=== SOURCE RECORDS ===
-- ==== Sys2Proof/Machine/PortInstr.lean ====
section
/-! DEFINITION. Translation and port instructions: RPROBE, RTTLD, PBIND, PUNBIND and PPOS (R250–R252, R280, R404, R405). -/
namespace Sys2Proof.Machine

/-! XLAT (R280, R404). -/

/-- Whether a core has an access that is not accepted or answered. -/
def State.accessesOut (s : State) (c : Nat) : Bool :=
  let j := s.job c
  (s.outq.any fun o => o.core == c) || ! j.rlds.isEmpty || (j.loadQ ++ j.storeQ).any (·.started) ||
  s.remotes.any fun e => match e.2.who with
    | .hart a => a / 8 == c && e.2.answer.isNone
    | .rld d _ => d == c
    | .write d => d == c
    | .cart d _ => d == c
    | .engine d _ => d == c
    | .add d => d == c
    | .coach _ _ _ _ => false

/-- RPROBE: a walk for A into RTT index B[5:0], with the pipeline empty. -/
def probe (x : Args) : Exec Unit := do
  let a ← readSrc 1 x.a
  let b ← readSrc 2 x.b
  let s ← get
  let c := s.cur.coreNo
  let k := (s.job c).part
  if s.accessesOut c then block .memWait
  else
    match if canonical a.toNat then s.walk k a.toNat else .ok none with
    | .error f => trapAt f a
    | .ok none => trapAt 0x142#10 a
    | .ok (some l) =>
      if ! l.present then trapAt 0x142#10 a
      else do
        let r := l.rtt a.toNat
        let under := (s.part k).invs.any fun q => decide (r.base ≤ q.2) && decide (q.1 ≤ r.limit)
        setRtt c (b.toNat % 64) { r with stale := under }
        retire 1

/-- RTTLD: a range-list entry at a physical address into the RTT of the job on the core (R276). -/
def loadRtt (x : Args) : Exec Unit := do
  let a ← readSrc 1 x.a
  let b ← readSrc 2 x.b
  if a.toNat % 32 ≠ 0 then trapAt 0x143#10 a
  else do
    let s ← get
    let c := s.cur.coreNo
    if ! (s.job c).live then retire 1
    else do
      let bs ← readGlobal s.cur (FInfo.at a) a.toNat 32
      let t ← get
      match t.loadEntry (t.job c).part (t.job c).rel bs with
      | .ok r => do
        setRtt c (b.toNat % 64) r
        retire 1
      | .error f =>
        if f = 0x147#10 then trapAt f a
        else do
          fatalOn c 6 0 f (FInfo.at a)
          retire 1

/-! PBIND (R250–R252, R405). -/

/-- A signed 48-bit stride. -/
def stride48 (bs : List Byte) : Int := ((BitVec.ofNat 48 (leVal bs)).toInt)

/-- The fields of a descriptor; BASE′ takes the REL value (R250, R251). -/
def Pattern.ofBytes (rel : Assoc Word) (bs : List Byte) : Pattern :=
  let f (o n : Nat) := leVal ((bs.drop o).take n)
  let ctrl := f 8 1
  let dims := f 10 1
  let nd := bitsAt dims 4 3
  let space := bitsAt ctrl 1 2
  let base := f 0 8 + (if space = 2 then (Map.get (fun _ => 0#64) rel (dims % 16)).toNat else 0)
  { raw := bs, base := base % 2 ^ 64, write := bitsAt ctrl 0 1 == 1, scratch := space == 1, tile := bitsAt ctrl 3 1 == 1,
    faultEnd := bitsAt ctrl 4 1 == 1, unb := bitsAt ctrl 5 1 == 1, typ := f 9 1 % 32, trows := f 12 2, tcols := f 14 2,
    tpitch := f 16 4, ext := (List.range nd).map fun k => f (24 + 4 * k) 4,
    str := (List.range nd).map fun k => stride48 ((bs.drop (40 + 6 * k)).take 6) }

/-- Whether a descriptor is well formed (R251). -/
def Pattern.ok (p : Pattern) : Bool :=
  let f (o n : Nat) := leVal ((p.raw.drop o).take n)
  let ctrl := f 8 1
  let dims := f 10 1
  let nd := bitsAt dims 4 3
  let bits := typBits p.typ
  let unit := if p.tile then 64 else bits / 8
  decide (bitsAt ctrl 6 2 = 0) && decide (f 9 1 / 32 = 0) && decide (dims < 128) && f 11 1 == 0 && f 20 4 == 0 && typOk p.typ &&
  bitsAt ctrl 1 2 != 3 && decide (1 ≤ nd) && decide (nd ≤ 4) && p.ext.all (· != 0) &&
  ((range nd (4 - nd)).all fun k => f (24 + 4 * k) 4 == 0 && f (40 + 6 * k) 6 == 0) && decide (p.count ≤ 2 ^ 48) &&
  (if p.tile then
      decide (1 ≤ p.trows) && decide (p.trows ≤ 256) && decide (1 ≤ p.tcols) && decide (p.tcols ≤ 1024) &&
      decide (p.tpitch % 64 = 0) && decide ((p.tcols * bits + 7) / 8 ≤ p.tpitch) && decide (p.tcols * bits % 8 = 0)
    else p.trows == 0 && p.tcols == 0 && p.tpitch == 0 && decide (8 ≤ bits)) &&
  decide (p.base % unit = 0) && p.str.all fun t => decide (t % (unit : Int) = 0)

/-- PBIND: its checks in order, and the binding, which waits while an UNB binding has elements left (R252). -/
def bindPort (x : Args) : Exec Unit := do
  let a ← readSrc 1 x.a
  let n := x.d.toNat - 0x70
  let e := Eng.ofNo (x.imm.toNat % 4)
  let i := { FInfo.at a with port := some n }
  if a.toNat % 64 ≠ 0 then trapWith 0x143#10 i
  else do
    let s ← get
    let c := s.cur.coreNo
    if ! (s.job c).emask.getLsbD e.no then trapWith 0x0C4#10 i
    else do
      let bs ← readGlobal s.cur i a.toNat 64
      let j ← getJob c
      let p := Pattern.ofBytes j.rel bs
      let old := j.port n
      if ! p.ok then trapWith 0x0C2#10 i
      else if old.bound && old.pat.unb && decide (old.pos < old.pat.count) then block .pbind
      else do
        updJob c fun j => j.setPort n ⟨true, p, 0, e, false⟩
        clearAnswers s.cur
        retire 1

def unbindPort (x : Args) : Exec Unit := do
  let c ← curCore
  updJob c fun j => j.setPort (x.d.toNat - 0x70) .unbound
  retire 1

def portPos (x : Args) : Exec Unit := do
  let j ← curJob
  let p := j.port (x.a.toNat - 0x70)
  finish x.d (if p.bound then BitVec.ofNat 64 p.pos else BitVec.allOnes 64)

/-! The instructions. -/

def execRprobe (x : Args) (s : State) : Host.Outcome State Fault Refusal :=
  run (.one 0x47#8 0#4 x) .srcAB (probe x) s

def execRttld (x : Args) (s : State) : Host.Outcome State Fault Refusal :=
  run (.one 0x47#8 1#4 x) .srcAB (loadRtt x) s

def execPbind (x : Args) (s : State) : Host.Outcome State Fault Refusal :=
  run (.one 0x48#8 0#4 x) .pbind (bindPort x) s

def execPunbind (x : Args) (s : State) : Host.Outcome State Fault Refusal :=
  run (.one 0x48#8 1#4 x) .punbind (unbindPort x) s

def execPpos (x : Args) (s : State) : Host.Outcome State Fault Refusal :=
  run (.one 0x48#8 2#4 x) .ppos (portPos x) s


end Sys2Proof.Machine
end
===
*YOUR GOAL:*
Print out an identical copy of the whole listing.

*ANSWER TO THE EXERCISE:*
-- ==== Sys2Proof/Machine/PortInstr.lean ====
section
/-! DEFINITION. Translation and port instructions: RPROBE, RTTLD, PBIND, PUNBIND and PPOS (R250–R252, R280, R404, R405). -/
namespace Sys2Proof.Machine

/-! XLAT (R280, R404). -/

/-- Whether a core has an access that is not accepted or answered. -/
def State.accessesOut (s : State) (c : Nat) : Bool :=
  let j := s.job c
  (s.outq.any fun o => o.core == c) || ! j.rlds.isEmpty || (j.loadQ ++ j.storeQ).any (·.started) ||
  s.remotes.any fun e => match e.2.who with
    | .hart a => a / 8 == c && e.2.answer.isNone
    | .rld d _ => d == c
    | .write d => d == c
    | .cart d _ => d == c
    | .engine d _ => d == c
    | .add d => d == c
    | .coach _ _ _ _ => false

/-- RPROBE: a walk for A into RTT index B[5:0], with the pipeline empty. -/
def probe (x : Args) : Exec Unit := do
  let a ← readSrc 1 x.a
  let b ← readSrc 2 x.b
  let s ← get
  let c := s.cur.coreNo
  let k := (s.job c).part
  if s.accessesOut c then block .memWait
  else
    match if canonical a.toNat then s.walk k a.toNat else .ok none with
    | .error f => trapAt f a
    | .ok none => trapAt 0x142#10 a
    | .ok (some l) =>
      if ! l.present then trapAt 0x142#10 a
      else do
        let r := l.rtt a.toNat
        let under := (s.part k).invs.any fun q => decide (r.base ≤ q.2) && decide (q.1 ≤ r.limit)
        setRtt c (b.toNat % 64) { r with stale := under }
        retire 1

/-- RTTLD: a range-list entry at a physical address into the RTT of the job on the core (R276). -/
def loadRtt (x : Args) : Exec Unit := do
  let a ← readSrc 1 x.a
  let b ← readSrc 2 x.b
  if a.toNat % 32 ≠ 0 then trapAt 0x143#10 a
  else do
    let s ← get
    let c := s.cur.coreNo
    if ! (s.job c).live then retire 1
    else do
      let bs ← readGlobal s.cur (FInfo.at a) a.toNat 32
      let t ← get
      match t.loadEntry (t.job c).part (t.job c).rel bs with
      | .ok r => do
        setRtt c (b.toNat % 64) r
        retire 1
      | .error f =>
        if f = 0x147#10 then trapAt f a
        else do
          fatalOn c 6 0 f (FInfo.at a)
          retire 1

/-! PBIND (R250–R252, R405). -/

/-- A signed 48-bit stride. -/
def stride48 (bs : List Byte) : Int := ((BitVec.ofNat 48 (leVal bs)).toInt)

/-- The fields of a descriptor; BASE′ takes the REL value (R250, R251). -/
def Pattern.ofBytes (rel : Assoc Word) (bs : List Byte) : Pattern :=
  let f (o n : Nat) := leVal ((bs.drop o).take n)
  let ctrl := f 8 1
  let dims := f 10 1
  let nd := bitsAt dims 4 3
  let space := bitsAt ctrl 1 2
  let base := f 0 8 + (if space = 2 then (Map.get (fun _ => 0#64) rel (dims % 16)).toNat else 0)
  { raw := bs, base := base % 2 ^ 64, write := bitsAt ctrl 0 1 == 1, scratch := space == 1, tile := bitsAt ctrl 3 1 == 1,
    faultEnd := bitsAt ctrl 4 1 == 1, unb := bitsAt ctrl 5 1 == 1, typ := f 9 1 % 32, trows := f 12 2, tcols := f 14 2,
    tpitch := f 16 4, ext := (List.range nd).map fun k => f (24 + 4 * k) 4,
    str := (List.range nd).map fun k => stride48 ((bs.drop (40 + 6 * k)).take 6) }

/-- Whether a descriptor is well formed (R251). -/
def Pattern.ok (p : Pattern) : Bool :=
  let f (o n : Nat) := leVal ((p.raw.drop o).take n)
  let ctrl := f 8 1
  let dims := f 10 1
  let nd := bitsAt dims 4 3
  let bits := typBits p.typ
  let unit := if p.tile then 64 else bits / 8
  decide (bitsAt ctrl 6 2 = 0) && decide (f 9 1 / 32 = 0) && decide (dims < 128) && f 11 1 == 0 && f 20 4 == 0 && typOk p.typ &&
  bitsAt ctrl 1 2 != 3 && decide (1 ≤ nd) && decide (nd ≤ 4) && p.ext.all (· != 0) &&
  ((range nd (4 - nd)).all fun k => f (24 + 4 * k) 4 == 0 && f (40 + 6 * k) 6 == 0) && decide (p.count ≤ 2 ^ 48) &&
  (if p.tile then
      decide (1 ≤ p.trows) && decide (p.trows ≤ 256) && decide (1 ≤ p.tcols) && decide (p.tcols ≤ 1024) &&
      decide (p.tpitch % 64 = 0) && decide ((p.tcols * bits + 7) / 8 ≤ p.tpitch) && decide (p.tcols * bits % 8 = 0)
    else p.trows == 0 && p.tcols == 0 && p.tpitch == 0 && decide (8 ≤ bits)) &&
  decide (p.base % unit = 0) && p.str.all fun t => decide (t % (unit : Int) = 0)

/-- PBIND: its checks in order, and the binding, which waits while an UNB binding has elements left (R252). -/
def bindPort (x : Args) : Exec Unit := do
  let a ← readSrc 1 x.a
  let n := x.d.toNat - 0x70
  let e := Eng.ofNo (x.imm.toNat % 4)
  let i := { FInfo.at a with port := some n }
  if a.toNat % 64 ≠ 0 then trapWith 0x143#10 i
  else do
    let s ← get
    let c := s.cur.coreNo
    if ! (s.job c).emask.getLsbD e.no then trapWith 0x0C4#10 i
    else do
      let bs ← readGlobal s.cur i a.toNat 64
      let j ← getJob c
      let p := Pattern.ofBytes j.rel bs
      let old := j.port n
      if ! p.ok then trapWith 0x0C2#10 i
      else if old.bound && old.pat.unb && decide (old.pos < old.pat.count) then block .pbind
      else do
        updJob c fun j => j.setPort n ⟨true, p, 0, e, false⟩
        clearAnswers s.cur
        retire 1

def unbindPort (x : Args) : Exec Unit := do
  let c ← curCore
  updJob c fun j => j.setPort (x.d.toNat - 0x70) .unbound
  retire 1

def portPos (x : Args) : Exec Unit := do
  let j ← curJob
  let p := j.port (x.a.toNat - 0x70)
  finish x.d (if p.bound then BitVec.ofNat 64 p.pos else BitVec.allOnes 64)

/-! The instructions. -/

def execRprobe (x : Args) (s : State) : Host.Outcome State Fault Refusal :=
  run (.one 0x47#8 0#4 x) .srcAB (probe x) s

def execRttld (x : Args) (s : State) : Host.Outcome State Fault Refusal :=
  run (.one 0x47#8 1#4 x) .srcAB (loadRtt x) s

def execPbind (x : Args) (s : State) : Host.Outcome State Fault Refusal :=
  run (.one 0x48#8 0#4 x) .pbind (bindPort x) s

def execPunbind (x : Args) (s : State) : Host.Outcome State Fault Refusal :=
  run (.one 0x48#8 1#4 x) .punbind (unbindPort x) s

def execPpos (x : Args) (s : State) : Host.Outcome State Fault Refusal :=
  run (.one 0x48#8 2#4 x) .ppos (portPos x) s


end Sys2Proof.Machine
end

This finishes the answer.